Größere Pools und Schwimmbäder benötigen eine Filteranlage, welche Schwebe- und Sinkstoffe aus dem Wasser filtert und so den Einsatz von Chemikalien reduziert. Idealerweise wälzt diese den Beckeninhalt ein- bis zweimal täglich komplett um. Damit sie optimal arbeiten kann, sollte der Wasserstand sich etwa in der Mitte der Ansaugdüse (Skimmer) befinden – für einen optimalen Betrieb sollte also regelmäßig der Wasserstand kontrolliert und einmal pro Woche der Filter gereinigt werden.

pH-Regulierung

Der ideale Wert für das Wasser in einem Pool oder Schwimmbad liegt zwischen 7,0 und 7,4. Ist der pH-Wert zu hoch, kann das den natürlichen Säureschutzmantel der Haut zerstören und Kalkablagerungen bewirken, ein zu niedriger pH-Wert kann Schleimhautreizungen, einen starken Chlorgeruch und Korrosion an metallischen Teilen auslösen.
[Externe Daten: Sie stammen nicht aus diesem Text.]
-- ==== Sys2Proof/Decode.lean ====
section
/-! DEFINITION. From code words to instructions and back (30_encoding.md R104 to R108). Every decoder is total and
rejects by name. The operand bytes of a request are the model's own layout, since the spec gives none (R106); log 11. -/

namespace Sys2Proof

/-- Why code words are no instruction. -/
inductive DecodeError where
  /-- A request shorter than 13 bytes, or one that ends within an extension pair; log 11. -/
  | truncated
  /-- A request that ends in an extension pair of zeros, which would extend nothing; log 11. -/
  | trailing
  /-- A 5-bit `OPSEL` code, or a selector byte, that no row of the table has (R104). -/
  | reservedOpsel (sel : Nat)
  /-- A request whose operand fields are not zero where its row has no such operand; log 11. -/
  | reservedField
  /-- A buffer kind the operation does not take. -/
  | badBuffer (kind : Nat)
  /-- A key whose `pppp` is 9..15: "a model's decoder should refuse them" (R105, U14). -/
  | illegalKey (key : BitVec 6)
  /-- A key whose `m` bit is not the comparison of the received byte that R105 defines. -/
  | keyMismatch (key : BitVec 6) (rx : Byte)
  /-- A wire format that is not nine bytes long (R100). -/
  | wrongLength (n : Nat)
  /-- Nine transmitted bytes that are neither a frame nor the probe (R90, R92). -/
  | notAFrame
deriving DecidableEq, Repr

/-! ## Format OPSEL: requests -/

/-- The fields of a request (log 11): selector, unit (slot, responder or reset target), buffer kind, argument (offset,
frame-slot index, count or exchange number), id, value. -/
structure Request where
  sel : Nat
  unit : Nat
  kind : Nat
  arg : Nat
  id : BitVec 16
  value : BitVec 32
deriving DecidableEq, Repr

/-- The number four bytes stand for, the first the least significant (log 11). -/
def natOfBytes4 (a b c d : Byte) : Nat :=
  a.toNat + 2 ^ 8 * (b.toNat + 2 ^ 8 * (c.toNat + 2 ^ 8 * d.toNat))

/-- The extension of a request, for an argument and a unit of which these parts do not fit its 13 bytes: pairs of one more
byte of each, least significant first, until nothing is left (R48 "unbounded"; log 11). `fuel` bounds the number of pairs. -/
def extensionBytes (fuel arg unit : Nat) : List Byte :=
  match fuel with
  | 0 => []
  | fuel + 1 =>
    if arg = 0 ∧ unit = 0 then []
    else BitVec.ofNat 8 arg :: BitVec.ofNat 8 unit :: extensionBytes fuel (arg / 2 ^ 8) (unit / 2 ^ 8)

/-- The parts of the argument and the unit that an extension holds; a last pair of zeros is refused, so that every request has
one form. -/
def extensionOf (w : List Byte) : Except DecodeError (Nat × Nat) :=
  match w with
  | [] => .ok (0, 0)
  | [_] => .error .truncated
  | a :: u :: rest =>
    match extensionOf rest with
    | .error e => .error e
    | .ok (arg, unit) =>
      if a = 0 ∧ u = 0 ∧ arg = 0 ∧ unit = 0 then .error .trailing
      else .ok (a.toNat + 2 ^ 8 * arg, u.toNat + 2 ^ 8 * unit)

/-- The bytes of a request, multi-byte fields least significant byte first: 13, and an extension where the unit is above 255 or
the argument above 2^32 - 1 (log 11). -/
def Request.toBytes (r : Request) : List Byte :=
  [BitVec.ofNat 8 r.sel, BitVec.ofNat 8 r.unit, BitVec.ofNat 8 r.kind,
   BitVec.ofNat 8 r.arg, BitVec.ofNat 8 (r.arg / 2 ^ 8), BitVec.ofNat 8 (r.arg / 2 ^ 16), BitVec.ofNat 8 (r.arg / 2 ^ 24),
   BitVec.ofNat 8 r.id.toNat, BitVec.ofNat 8 (r.id.toNat / 2 ^ 8),
   BitVec.ofNat 8 r.value.toNat, BitVec.ofNat 8 (r.value.toNat / 2 ^ 8),
   BitVec.ofNat 8 (r.value.toNat / 2 ^ 16), BitVec.ofNat 8 (r.value.toNat / 2 ^ 24)] ++
    extensionBytes (r.arg / 2 ^ 32 + r.unit / 2 ^ 8) (r.arg / 2 ^ 32) (r.unit / 2 ^ 8)

/-- The fields of a request: those of its first 13 bytes, and what its extension adds to the argument and the unit. -/
def Request.ofBytes (w : List Byte) : Except DecodeError Request :=
  match w with
  | sel :: unit :: kind :: a0 :: a1 :: a2 :: a3 :: i0 :: i1 :: v0 :: v1 :: v2 :: v3 :: rest =>
    match extensionOf rest with
    | .error e => .error e
    | .ok (argHigh, unitHigh) =>
      .ok { sel := sel.toNat, unit := unit.toNat + 2 ^ 8 * unitHigh, kind := kind.toNat,
            arg := natOfBytes4 a0 a1 a2 a3 + 2 ^ 32 * argHigh,
            id := BitVec.ofNat 16 (natOfBytes4 i0 i1 0 0), value := BitVec.ofNat 32 (natOfBytes4 v0 v1 v2 v3) }
  | _ => .error .truncated

/-- The transmit buffer a kind byte names. -/
def txBufOfKind (kind : Nat) : Except DecodeError TxBuf :=
  match kind with
  | 0 => .ok .push
  | 1 => .ok .pull
  | _ => .error (.badBuffer kind)

/-- The buffer a kind byte names (log 11); 0 is the receive buffer, the one that a decode request reaches (R48). -/
def bufOfKind (kind : Nat) : Except DecodeError Buf :=
  match kind with
  | 0 => .ok .rx
  | 1 => .ok .push
  | 2 => .ok .pull
  | 3 => .ok .tx
  | _ => .error (.badBuffer kind)

/-- The kind byte of a transmit buffer. -/
def TxBuf.kind : TxBuf → Nat
  | .push => 0
  | .pull => 1

/-- The kind byte of a buffer. -/
def Buf.kind : Buf → Nat
  | .rx => 0
  | .push => 1
  | .pull => 2
  | .tx => 3

/-- An encode request: the operands of R122 to R124; `wide` is false for a 2-byte value. -/
def Request.encode (r : Request) (wide : Bool) (mk : TxBuf → Nat → Nat → Id → Word32 → Instr) : Except DecodeError Instr :=
  match txBufOfKind r.kind with
  | .error e => .error e
  | .ok b =>
    if wide = false ∧ 2 ^ 16 ≤ r.value.toNat then .error .reservedField
    else .ok (mk b r.unit r.arg r.id r.value)

/-- A decode request: the operands of R125 to R128. -/
def Request.decode (r : Request) (mk : Buf → Nat → Nat → Instr) : Except DecodeError Instr :=
  match bufOfKind r.kind with
  | .error e => .error e
  | .ok b => if r.id ≠ 0 ∨ r.value ≠ 0 then .error .reservedField else .ok (mk b r.unit r.arg)

/-- A request with a unit and an argument. -/
def Request.unitArg (r : Request) (mk : Nat → Nat → Instr) : Except DecodeError Instr :=
  if r.kind ≠ 0 ∨ r.id ≠ 0 ∨ r.value ≠ 0 then .error .reservedField else .ok (mk r.unit r.arg)

/-- A request with a unit. -/
def Request.unitOnly (r : Request) (mk : Nat → Instr) : Except DecodeError Instr :=
  if r.kind ≠ 0 ∨ r.arg ≠ 0 ∨ r.id ≠ 0 ∨ r.value ≠ 0 then .error .reservedField else .ok (mk r.unit)

/-- A request without operands. -/
def Request.bare (r : Request) (i : Instr) : Except DecodeError Instr :=
  if r.unit ≠ 0 ∨ r.kind ≠ 0 ∨ r.arg ≠ 0 ∨ r.id ≠ 0 ∨ r.value ≠ 0 then .error .reservedField else .ok i

/-- The unit byte of a reset: 0 is ALL, `p + 1` is responder `p` (log 11). -/
def resetTargetOfUnit (u : Nat) : ResetTarget :=
  match u with
  | 0 => .all
  | p + 1 => .responder p

/-- The instruction of a request, by its `OPSEL` code (R104). -/
def Request.instr (r : Request) : Except DecodeError Instr :=
  match r.sel with
  | 0x01 => r.encode false (fun b s off id v => .encI16 b s off id (v.setWidth 16))
  | 0x02 => r.encode true .encI32
  | 0x03 => r.encode true .encF32
  | 0x04 => r.decode .decId
  | 0x05 => r.decode .decI16
  | 0x06 => r.decode .decI32
  | 0x07 => r.decode .decF32
  | 0x08 => r.unitOnly .iProbe
  | 0x09 => r.unitOnly .iCheck
  | 0x0A => r.unitArg .vSlot
  | 0x0B => r.unitArg .vTxn
  | 0x0C => r.bare .wInc
  | 0x0D => r.bare .wCheck
  | 0x0E => r.unitOnly .tTick
  | 0x0F => r.unitOnly .tRestart
  | 0x10 => r.unitOnly .sDispatch
  | 0x11 => r.unitArg .bXchg
  | 0x12 => r.unitOnly (fun u => .reset (resetTargetOfUnit u))
  | _ => .error (.reservedOpsel r.sel)

/-- Decode a request. -/
def decodeRequest (w : List Byte) : Except DecodeError Instr :=
  match Request.ofBytes w with
  | .error e => .error e
  | .ok r => r.instr

/-! ## Format SKEY: byte steps -/

/-- The key `s ‖ pppp ‖ m` of R105. -/
def mkKey (s : Bool) (pos : Fin 9) (m : Bool) : BitVec 6 :=
  BitVec.ofNat 6 (s.toNat * 32 + pos.val * 2 + m.toNat)

/-- The `m` bit of R105: the comparison of the received byte. -/
def keyMatch (S : StartSeq) (s : Bool) (pos : Fin 9) (rx : Byte) : Bool :=
  if s = false then decide (rx = S.get pos) else decide (rx = 0xFF)

/-- The operation a legal key selects, on responder `p` and received byte `rx`: the table of R105. -/
def instrOfKey (s : Bool) (pos : Fin 9) (m : Bool) (p : Nat) (rx : Byte) : Instr :=
  match s, m with
  | false, true => if pos = 8 then .rFin p rx else .rAdv p pos rx
  | false, false => .rMiss p pos rx
  | true, m =>
    match pos.val with
    | 0 => .sId p pos rx
    | 1 => .sId p pos rx
    | 2 => .sSel p rx
    | 3 => .sVal p pos rx
    | 4 => .sVal p pos rx
    | 5 => .sVal p pos rx
    | 6 => if m then .sAck p pos rx else .sDesync p pos rx
    | 7 => if m then .sAck p pos rx else .sDesync p pos rx
    | _ => .sEnd p rx

/-- Decode a key; `S` is the responder's START_SEQUENCE. -/
def decodeKey (S : StartSeq) (key : BitVec 6) (p : Nat) (rx : Byte) : Except DecodeError Instr :=
  if h : key.toNat / 2 % 16 < 9 then
    let s := decide (32 ≤ key.toNat)
    let pos : Fin 9 := ⟨key.toNat / 2 % 16, h⟩
    let m := decide (key.toNat % 2 = 1)
    if m = keyMatch S s pos rx then .ok (instrOfKey s pos m p rx) else .error (.keyMismatch key rx)
  else .error (.illegalKey key)

/-! ## Formats FRAME, PROBE, REPLY, PROBE_REPLY: nine bytes -/

/-- Nine transmitted bytes: the probe if they are START_SEQUENCE, else a frame if the AckId and Sentinel fields hold
their constants (R90, R92). Nine other bytes are no format of the table, and that they are refused (`notAFrame`) is the
model's choice, log 39: R99 has no trap on the wire. -/
def decodeSent (S : StartSeq) (s : Nat) (w : List Byte) : Except DecodeError Instr :=
  match w with
  | [a, b, c, d, e, f, g, h, k] =>
    if w = S.bytes then .ok (.probe s)
    else if g = 0xFF ∧ h = 0xFF ∧ k = 0xFF then .ok (.frame s ⟨a, b⟩ ⟨c, d, e, f⟩)
    else .error .notAFrame
  | _ => .error (.wrongLength w.length)

/-- Nine received bytes: a probe reply if `rx[1..9)` is `S[0..8)`, else a reply (R91, R93). -/
def decodeReceived (S : StartSeq) (s : Nat) (w : List Byte) : Except DecodeError Instr :=
  match w with
  | [a, b, c, d, e, f, g, h, k] =>
    if w = probeReplyBytes S a then .ok (.probeReply s a) else .ok (.reply s a ⟨b, c⟩ ⟨d, e, f, g⟩ ⟨h, k⟩)
  | _ => .error (.wrongLength w.length)

/-! ## The decoder and the encoder -/

/-- The decoder. `S` is the START_SEQUENCE of the side that reads the code. -/
def decode (S : StartSeq) (c : Code) : Except DecodeError Instr :=
  match c with
  | .opsel w => decodeRequest w
  | .skey key p rx => decodeKey S key p rx
  | .sent s w => decodeSent S s w
  | .received s w => decodeReceived S s w

/-- The request fields of an instruction with a unit, an argument and a buffer kind. -/
def Request.plain (sel unit kind arg : Nat) : Code :=
  .opsel (Request.toBytes { sel := sel, unit := unit, kind := kind, arg := arg, id := 0, value := 0 })

/-- The unit byte of a reset target. -/
def ResetTarget.unit : ResetTarget → Nat
  | .all => 0
  | .responder p => p + 1

/-- The encoder: the code words of an instruction, from the table of R104, the keys of R105 and the formats of R90 to
R93. -/
def encode (S : StartSeq) (i : Instr) : Code :=
  match i with
  | .encI16 b s off id v => .opsel (Request.toBytes ⟨0x01, s, b.kind, off, id, v.setWidth 32⟩)
  | .encI32 b s off id v => .opsel (Request.toBytes ⟨0x02, s, b.kind, off, id, v⟩)
  | .encF32 b s off id w => .opsel (Request.toBytes ⟨0x03, s, b.kind, off, id, w⟩)
  | .decId b s off => Request.plain 0x04 s b.kind off
  | .decI16 b s off => Request.plain 0x05 s b.kind off
  | .decI32 b s off => Request.plain 0x06 s b.kind off
  | .decF32 b s off => Request.plain 0x07 s b.kind off
  | .rAdv p pos rx => .skey (mkKey false pos true) p rx
  | .rFin p rx => .skey (mkKey false 8 true) p rx
  | .rMiss p pos rx => .skey (mkKey false pos false) p rx
  | .iProbe s => Request.plain 0x08 s 0 0
  | .iCheck s => Request.plain 0x09 s 0 0
  | .sId p pos rx => .skey (mkKey true pos (rx = 0xFF)) p rx
  | .sSel p rx => .skey (mkKey true 2 (rx = 0xFF)) p rx
  | .sVal p pos rx => .skey (mkKey true pos (rx = 0xFF)) p rx
  | .sAck p pos rx => .skey (mkKey true pos true) p rx
  | .sDesync p pos rx => .skey (mkKey true pos false) p rx
  | .sEnd p rx => .skey (mkKey true 8 (rx = 0xFF)) p rx
  | .sDispatch p => Request.plain 0x10 p 0 0
  | .vSlot s k => Request.plain 0x0A s 0 k
  | .vTxn s n => Request.plain 0x0B s 0 n
  | .wInc => Request.plain 0x0C 0 0 0
  | .wCheck => Request.plain 0x0D 0 0 0
  | .tTick s => Request.plain 0x0E s 0 0
  | .tRestart s => Request.plain 0x0F s 0 0
  | .bXchg s i => Request.plain 0x11 s 0 i
  | .reset t => Request.plain 0x12 t.unit 0 0
  | .frame s id v => .sent s (frameBytes id v)
  | .reply s prev id v ack => .received s (replyBytes prev id v ack)
  | .probe s => .sent s S.bytes
  | .probeReply s prev => .received s (probeReplyBytes S prev)

/-! ## The host's words -/

/-- A byte that the comparison of R105 answers `m` on: the byte the key's position asks for, or another one. -/
def keyByte (S : StartSeq) (s : Bool) (pos : Fin 9) (m : Bool) : Byte :=
  let want := if s = false then S.get pos else 0xFF
  if m then want else want + 1

/-- A 6-bit key as code words: responder 0 and a received byte that fits the key. -/
def keyCode (S : StartSeq) (w : Nat) : Code :=
  if h : w / 2 % 16 < 9 then
    .skey (BitVec.ofNat 6 w) 0 (keyByte S (decide (32 ≤ w % 64)) ⟨w / 2 % 16, h⟩ (decide (w % 2 = 1)))
  else .skey (BitVec.ofNat 6 w) 0 0

/-- The nine bytes of a 72-bit pattern, frame byte 0 its most significant byte (R90, R108); log 16. -/
def wireBytes (w : Nat) : List Byte :=
  [BitVec.ofNat 8 (w / 2 ^ 64), BitVec.ofNat 8 (w / 2 ^ 56), BitVec.ofNat 8 (w / 2 ^ 48), BitVec.ofNat 8 (w / 2 ^ 40),
   BitVec.ofNat 8 (w / 2 ^ 32), BitVec.ofNat 8 (w / 2 ^ 24), BitVec.ofNat 8 (w / 2 ^ 16), BitVec.ofNat 8 (w / 2 ^ 8),
   BitVec.ofNat 8 w]

/-- A 72-bit pattern as code words: transmitted if it is the probe or ends in the constants of a frame, else received;
log 16. -/
def wireCode (S : StartSeq) (w : Nat) : Code :=
  if wireBytes w = S.bytes ∨ w % 2 ^ 24 = 0xFFFFFF then .sent 0 (wireBytes w) else .received 0 (wireBytes w)

/-- The code words of a table word. A row of 72 bits is a wire format. A row of one byte is a request if its value is an
`OPSEL` code, and a key otherwise: the keys `0x01`, `0x10`, `0x11` of `R.ADV`, `R.MISS`, `R.FIN` are also `OPSEL` codes,
and a word of one byte is then read as the request; log 12. -/
def tableCode (S : StartSeq) (nbits w : Nat) : Code :=
  if nbits = 72 then wireCode S w
  else if nbits = 6 ∨ (w < 64 ∧ (w = 0 ∨ 0x20 ≤ w)) then keyCode S w
  else .opsel (BitVec.ofNat 8 w :: BitVec.ofNat 8 (w / 2 ^ 8) :: BitVec.ofNat 8 (w / 2 ^ 16) :: BitVec.ofNat 8 (w / 2 ^ 24)
    :: List.replicate 9 0)

/-- The instruction the decoder reads from a table word; none where it refuses. -/
def decodeTableWord (nbits w : Nat) : Option Instr :=
  match decode StartSeq.default (tableCode StartSeq.default nbits w) with
  | .ok i => some i
  | .error _ => none

end Sys2Proof
end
Deshalb sollte der pH-Wert des Wasser in der Badesaison mehrmals pro Woche geprüft und gegebenenfalls mit pH-Senkern oder -Hebern angepasst werden.

Desinfektion

Wer nicht mit Bakterien, Viren und Pilzen schwimmen gehen möchte, sorgt mit dem Zusatz von Chlor für dauerhaft hygienisches Badewasser. Da Chlor in hoher Konzentration gesundheitsschädlich ist, sollte sein Einsatz sehr sorgfältig erfolgen. Alternativ gibt es auch chlorfreie Mittel auf Sauerstoff- oder Wasserstoffbasis, diese wirken jedoch vergleichsweise langsam.

Algenregulierung

Wer Pool oder Schwimmbad ohne Chlor oder Aktivsauerstoff betreibt, bekommt es oft mit Algen zu tun: Diese mikroskopisch kleinen Pflanzen machen das Wasser unbrauchbar und verstopfen den Filter. Hier verschafft ein algenabtötendes Mittel (Algizid) oder eine UV-Licht-undurchlässige Pool-Abdeckung Abhilfe, da Algen nur unter dem Einfluss von UV-Licht wachsen können.
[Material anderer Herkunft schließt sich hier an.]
-- ==== Sys2Proof/Machine/Fetch.lean ====
section
/-! DEFINITION. How the next instruction is found: the block fetches no program (10_state.md R24); it takes the next event
(60_exceptions.md R252 to R254), forms its code words and decodes them (30_encoding.md R105, R106); log 10. -/

namespace Sys2Proof
namespace Machine

/-- What the next event asks for. -/
inductive Fetched where
  /-- Nothing: no event, or one that starts no operation. -/
  | idle
  /-- An instruction. -/
  | run (i : Instr)
  /-- A refusal by name. -/
  | refuse (r : Refusal)
deriving DecidableEq, Repr

/-- The buffer, slot and offset of a decode, and its type if it is a value decode; none for every other instruction. -/
def decodeCall (i : Instr) : Option (Buf × Nat × Nat × Option ValueType) :=
  match i with
  | .decId b n off => some (b, n, off, none)
  | .decI16 b n off => some (b, n, off, some .i16)
  | .decI32 b n off => some (b, n, off, some .i32)
  | .decF32 b n off => some (b, n, off, some .f32)
  | .encI16 .. | .encI32 .. | .encF32 .. | .rAdv .. | .rFin .. | .rMiss .. | .iProbe .. | .iCheck ..
  | .sId .. | .sSel .. | .sVal .. | .sAck .. | .sDesync .. | .sEnd .. | .sDispatch .. | .vSlot .. | .vTxn .. | .wInc
  | .wCheck | .tTick .. | .tRestart .. | .bXchg .. | .reset .. | .frame .. | .reply .. | .probe .. | .probeReply .. => none

/-- The caller's check of R130: a value decode whose type is not the one declared for the frame's id is refused; an
undeclared id, or a frame that is not there, is left to the operation; log 17. -/
def typeRefusal (b : Buf) (n off : Nat) (t : ValueType) (s : State) : Option Refusal :=
  match s.links[n]? with
  | none => none
  | some l =>
    match decodeId (bufName b n) s.cfg.byteOrder off (bufMem b l.slot) with
    | .error _ => none
    | .ok id =>
      match declaredType s.cfg.vtypes id with
      | none => none
      | some u => if u = t then none else some (.wrongType id)

/-- The caller's checks of a decode: its buffer is the receive buffer, the one memory for which the table of R48 lists `DEC.*`
(log 42); then, for a value decode, its type (R130). -/
def callRefusal (i : Instr) (s : State) : Option Refusal :=
  match decodeCall i with
  | none => none
  | some (b, n, off, t) =>
    if b = .rx then
      match t with
      | none => none
      | some t => typeRefusal b n off t s
    else some (.notReachable (bufName b n))

/-- Decode code words and check the call. -/
def fetchCode (S : StartSeq) (c : Code) (s : State) : Fetched :=
  match decode S c with
  | .error e => .refuse (.illegalCode e)
  | .ok i =>
    match callRefusal i s with
    | some r => .refuse r
    | none => .run i

/-- What one event asks for. A byte clock forms the key of R105; a responder held in reset takes no byte step (R63). The boot
encodes a pull frame "with value 0 of the declared type" (R228). -/
def fetchEvent (e : Event) (s : State) : Fetched :=
  match e with
  | .request w => fetchCode s.cfg.startSeq (.opsel w) s
  | .byteClock p rx =>
    match s.links[p]? with
    | none => .refuse (.noSuchSlot p)
    | some l =>
      if l.slot.restartLine then .idle
      else fetchCode l.respCfg.startSeq (.skey (skey l.respCfg l.resp rx) p rx) s
  | .sent n w => fetchCode s.cfg.startSeq (.sent n w) s
  | .received n w => fetchCode s.cfg.startSeq (.received n w) s
  | .ticksDue slots =>
    match slots.min? with
    | none => .idle
    | some n => .run (.tTick n)
  | .bootEncode n j =>
    match s.links[n]? with
    | none => .refuse (.noSuchSlot n)
    | some l =>
      match l.slotCfg.pullCmds[j]? with
      | none => .idle
      | some id => .run (encodeCommand s.cfg .pull n j id 0)

/-- The events left after one is taken: of several due triggers, the first slot in registry order is served and the others
stay due, none is lost (R233, R253); log 26. -/
def eventsAfter (e : Event) (rest : List Event) : List Event :=
  match e with
  | .ticksDue slots =>
    match slots.min? with
    | none => rest
    | some n => if slots.erase n = [] then rest else .ticksDue (slots.erase n) :: rest
  | .request _ | .byteClock _ _ | .sent _ _ | .received _ _ | .bootEncode _ _ => rest

/-- The state in which the step's operation runs: the event is taken, the effect list is empty, no result is returned yet
(R16, R18). -/
def State.begin (events : List Event) (s : State) : State :=
  { s with events := events, effects := [], result := .none }

/-- The responder in the position a key names (R105). -/
def positionAt (key : BitVec 6) (r : Responder) : Responder :=
  if h : key.toNat / 2 % 16 < 9 then
    if key.toNat < 32 then { r with sSync := .unsynchronized, syncPos := ⟨key.toNat / 2 % 16, h⟩ }
    else { r with sSync := .synchronized, framePos := ⟨key.toNat / 2 % 16, h⟩ }
  else r

/-- Make code words the next thing to be fetched: a request or nine bytes are the next event; for a key, which is formed
and not stored, responder 0 is put in the key's position and the next event is a byte clock whose byte fits the key. -/
def placeCode (c : Code) (s : State) : State :=
  match c with
  | .opsel w => { s with events := .request w :: s.events }
  | .sent n w => { s with events := .sent n w :: s.events }
  | .received n w => { s with events := .received n w :: s.events }
  | .skey key _ _ =>
    match s.links with
    | [] => s
    | l :: rest =>
      match keyCode l.respCfg.startSeq key.toNat with
      | .skey k _ rx =>
        if k.toNat / 2 % 16 < 9 then
          { s with links := { l with resp := positionAt k l.resp } :: rest, events := .byteClock 0 rx :: s.events }
        else { s with events := .request [BitVec.ofNat 8 k.toNat] :: s.events }
      | _ => s

end Machine
end Sys2Proof
end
Mit einem Frühjahrsputz zum Start in die Saison ist es also nicht getan: Ein Schwimmbecken benötigt fortlaufende Pflege und Wartung, um ein Garant für ungetrübte Badefreuden zu sein. Wer die Mühe scheut und auf Nummer sicher gehen will, setzt hier auf ein spezialisierten Dienstleister, der idealerweise mit einer professionellen Field-Service-Management-Software arbeitet: Diese sorgt nicht nur für die Einhaltung der im Servicevertrag festgelegten Intervalle, sondern garantiert auch, dass der Servicetechniker alle zur Anlage passenden Werkzeuge und Ersatzteile im Auto hat und vor Ort keinen Serviceschritt vergisst.